Workers in countries at every development stage may face increasing job transitions and resulting income fluctuations. Hence, social safety nets will become even more important to help workers manage such transitions.
Advanced economies could use the tax-benefit system to spread the gains from technogical advances.
Education systems must be flexible to keep up with the changing nature of technology and teach digital literacy and skills that complement technology.
Digital infrastructure is as important as physical infrastructure for job creation and development.
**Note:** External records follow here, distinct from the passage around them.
-- ==== Sys2Proof/Machine/Ops.lean ====
section
/-!
DEFINITION. The named operations over memory, registers, the call stack, the key counters, the display and the outputs,
the next-PC behaviours, and entering the halt state, which is this machine's one way of taking an exception.
-/

namespace Sys2Proof.Machine

/-! ### Memory (20_memory.md) -/

/-- The highest address of `Mem` (20_memory.md R50). -/
def memTop : Nat := 0xFFF

/-- The byte at an address (20_memory.md R57). An address above 0xFFF is never read: every rule checks its range first. -/
def Memory.read : Memory → Nat → Byte
  | [], a => bootByte a
  | (k, b) :: m, a => if a = k then b else Memory.read m a

/-- Drop the cell of address `a`: it reads as unlisted. -/
def Memory.eraseCell (m : Memory) (a : Nat) : Memory := m.filter fun c => c.1 != a

/-- List the cell `(a, b)` before the first cell of a higher address. -/
def Memory.insertCell : Memory → Nat → Byte → Memory
  | [], a, b => [(a, b)]
  | (k, c) :: m, a, b => if a < k then (a, b) :: (k, c) :: m else (k, c) :: Memory.insertCell m a b

/-- The cell of address `a` becomes `b`, listed only when `b` is not what an unlisted address reads as. -/
def Memory.put (m : Memory) (a : Nat) (b : Byte) : Memory :=
  if b = bootByte a then Memory.eraseCell m a else Memory.insertCell (Memory.eraseCell m a) a b

/-- Store one byte (00_scope.md R8 `MemWrite`). There is no cell above 0xFFF, and no rule stores there. -/
def Memory.write (m : Memory) (a : Nat) (b : Byte) : Memory :=
  if a ≤ memTop then Memory.put m a b else m

/-- Store bytes at ascending addresses from `a` (20_memory.md R52). -/
def Memory.writeList (m : Memory) (a : Nat) : List Byte → Memory
  | [] => m
  | b :: bs => Memory.writeList (Memory.write m a b) (a + 1) bs

/-- The cells from address `lo` on are in canonical form. -/
def Memory.wfFrom (lo : Nat) : Memory → Bool
  | [] => true
  | (k, b) :: m => decide (lo ≤ k) && decide (k ≤ memTop) && decide (b ≠ bootByte k) && Memory.wfFrom (k + 1) m

/-- The canonical form: addresses strictly rising and at most 0xFFF, no entry equal to what it reads as unlisted. -/
def Memory.wf (m : Memory) : Bool := Memory.wfFrom 0 m

/-- The byte at an address of the machine's memory. -/
def State.readMem (s : State) (a : Nat) : Byte := Memory.read s.mem a

/-- Store bytes from address `a` on. -/
def State.storeBytes (s : State) (a : Nat) (bs : List Byte) : State := { s with mem := Memory.writeList s.mem a bs }

/-- The word the fetch reads: the byte at `pc` in the high half, the byte at `pc + 1` in the low (20_memory.md R52, R53). -/
def State.fetchedWord (s : State) : Word := wordOfBytes (s.readMem s.pc.toNat) (s.readMem (s.pc.toNat + 1))

/-! ### Registers (10_state.md) -/

/-- The number of `VF` (R21). -/
def vf : Reg := 0xF

/-- Read `V[r]` (00_scope.md R8). -/
def State.getV (s : State) (r : Reg) : Byte := s.v[r.toNat]'r.isLt

/-- Write `V[r]`. No register is hardwired (R20). -/
def State.setV (s : State) (r : Reg) (b : Byte) : State := { s with v := s.v.set r.toNat b r.isLt }

/-- Write the index register. -/
def State.setI (s : State) (a : Word) : State := { s with i := a }

/-- Write the delay timer. -/
def State.setDT (s : State) (b : Byte) : State := { s with dt := b }

/-- Write the sound timer. -/
def State.setST (s : State) (b : Byte) : State := { s with st := b }

/-- Write a result to `V[r]` and then a flag to `VF`, which stands when `r` is 15 (R21, 41_alu.md R120). -/
def State.setVWithFlag (s : State) (r : Reg) (result flag : Byte) : State := (s.setV r result).setV vf flag

/-! ### The program counter (10_state.md R25) -/

/-- An instruction's next-PC behaviour. -/
inductive NextPc where
  | advance
  | skip
  | jump (target : Word)
  | stall
  deriving DecidableEq, Repr

/-- Apply a next-PC behaviour. -/
def State.applyNext (s : State) : NextPc → State
  | .advance => { s with pc := s.pc + 2 }
  | .skip => { s with pc := s.pc + 4 }
  | .jump t => { s with pc := t }
  | .stall => s

/-- The choice of a skip instruction. -/
def skipIf (c : Bool) : NextPc := if c then .skip else .advance

/-! ### The call stack (10_state.md R30) -/

/-- Push `a`: write `Stack[SP]`, then increment `SP`. A full stack has no slot for it (`Call` checks first). -/
def State.push (s : State) (a : Word) : State :=
  if h : s.sp.val < 16 then
    { s with stack := s.stack.set s.sp.val a h, sp := ⟨s.sp.val + 1, Nat.succ_lt_succ h⟩ }
  else s

/-- The slot a pop reads, `Stack[SP - 1]`; on an empty stack there is none (`Ret` checks first). -/
def State.topOfStack (s : State) : Option Word :=
  if h : 0 < s.sp.val then some (s.stack[s.sp.val - 1]'(by have := s.sp.isLt; omega)) else none

/-- Drop the top slot from the stack; its content stays in place. -/
def State.dropTop (s : State) : State := { s with sp := ⟨s.sp.val - 1, by have := s.sp.isLt; omega⟩ }

/-! ### Key counters (10_state.md R32) -/

/-- Read `K[k]`. -/
def State.key (s : State) (k : KeyId) : Nat := s.keys[k.toNat]'k.isLt

/-- Write `K[k]`. -/
def State.setKey (s : State) (k : KeyId) (n : Nat) : State := { s with keys := s.keys.set k.toNat n k.isLt }

/-- Use up one press of key `k` (44_keys_timers.md R170). -/
def State.consumeKey (s : State) (k : KeyId) : State := s.setKey k (s.key k - 1)

/-- The lowest pressed key (44_keys_timers.md R173). -/
def State.firstPressed (s : State) : Option KeyId :=
  ((List.range 16).map (BitVec.ofNat 4)).find? fun k => decide (0 < s.key k)

/-! ### The display and the outputs -/

/-- `Disp[y][x]` (10_state.md R33). -/
def Display.pixel (d : Display) (x : Fin 64) (y : Fin 32) : Bool := d[y.val][x.val]

/-- `Disp[y][x] <- b`. -/
def Display.setPixel (d : Display) (x : Fin 64) (y : Fin 32) (b : Bool) : Display :=
  d.set y.val (d[y.val].set x.val b)

/-- Write the display buffer. -/
def State.setDisp (s : State) (d : Display) : State := { s with disp := d }

/-- `Emit(batch)` (60_exceptions.md R222): append to an unbounded sequence, never blocking. -/
def State.emit (s : State) (b : Batch) : State := { s with channel := s.channel ++ [b] }

/-- `Diag(kind, pc, w)` (60_exceptions.md R212). -/
def State.log (s : State) (r : DiagRecord) : State := { s with diag := s.diag ++ [r] }

/-- One draw of the random input made (60_exceptions.md R228). -/
def State.countDraw (s : State) : State := { s with rndDraws := s.rndDraws + 1 }

/-! ### Entering the halt state (60_exceptions.md R203, R204) -/

/-- `raise Fatal(c)` in the cycle of the instruction at `pc` whose fetched word is `w`: the record of R204 and nothing else. -/
def State.raiseFatal (s : State) (c : FaultCause) (w : Word) : State :=
  { s with
    halted := true
    faultCause := c
    faultPc := s.pc
    faultWord := w
    diag := s.diag ++ [⟨.fatal c, s.pc, w⟩] }

/-- A fatal condition of an executing instruction, whose word is the one at `pc` (log entry 7). There is no return from the
halt state (R211); `resetWith` (Machine/Agents.lean) is the one way out. -/
def fatal (c : FaultCause) (s : State) : Host.Outcome State Fault Refusal := .next (s.raiseFatal c s.fetchedWord)

/-! ### Placing an instruction -/

/-- `s` with the bytes of `w` where the next cycle fetches, and that cycle the very next step: no agent step is scheduled
before it, a tick is pending and the CORE is not halted. -/
def State.placeWord (s : State) (w : Word) : State :=
  { s.storeBytes s.pc.toNat [(bytesOfWord w).1, (bytesOfWord w).2] with
    halted := false
    tickPending := true
    agenda := [] }

end Sys2Proof.Machine
end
In the case of sub-Saharan Africa, smart urbanization is needed to make cities drivers of innovation and growth.
References
Abdychev, Aidar, Cristian Alonso, Emre Alper, Dominique Desruelle, Siddharth Kothari, Yun Liu, Mathilde Perinet, Sidra Rehman, Axel Schimmelpfennig, and Preya Sharma. 2018. “The Future of Work in Sub-Saharan Africa.” IMF Departmental Paper 18/18, International Monetary Fund, Washington, DC.
Berg, Andrew, Edward F. Buffie, and Luis-Felipe Zanna. 2018. Should We Fear the Robot Revolution? (The Correct Answer Is Yes).” Journal of Monetary Economics 97:117–48.
International Monetary Fund (IMF). 2018. “Technology and the Future of Work.” IMF Staff Note for the Group of Twenty, Washington, DC.
Peralta-Alva, Adrian, and Agustin Roitman. 2018. “Technology and the Future of Work.” IMF Working Paper 18/207, International Monetary Fund, Washington, DC.
Schneider, Todd, Gee Hee Hong, and Anh Van Le. 2018. “Land of the Rising Robots,” Finance & Development 55 (2).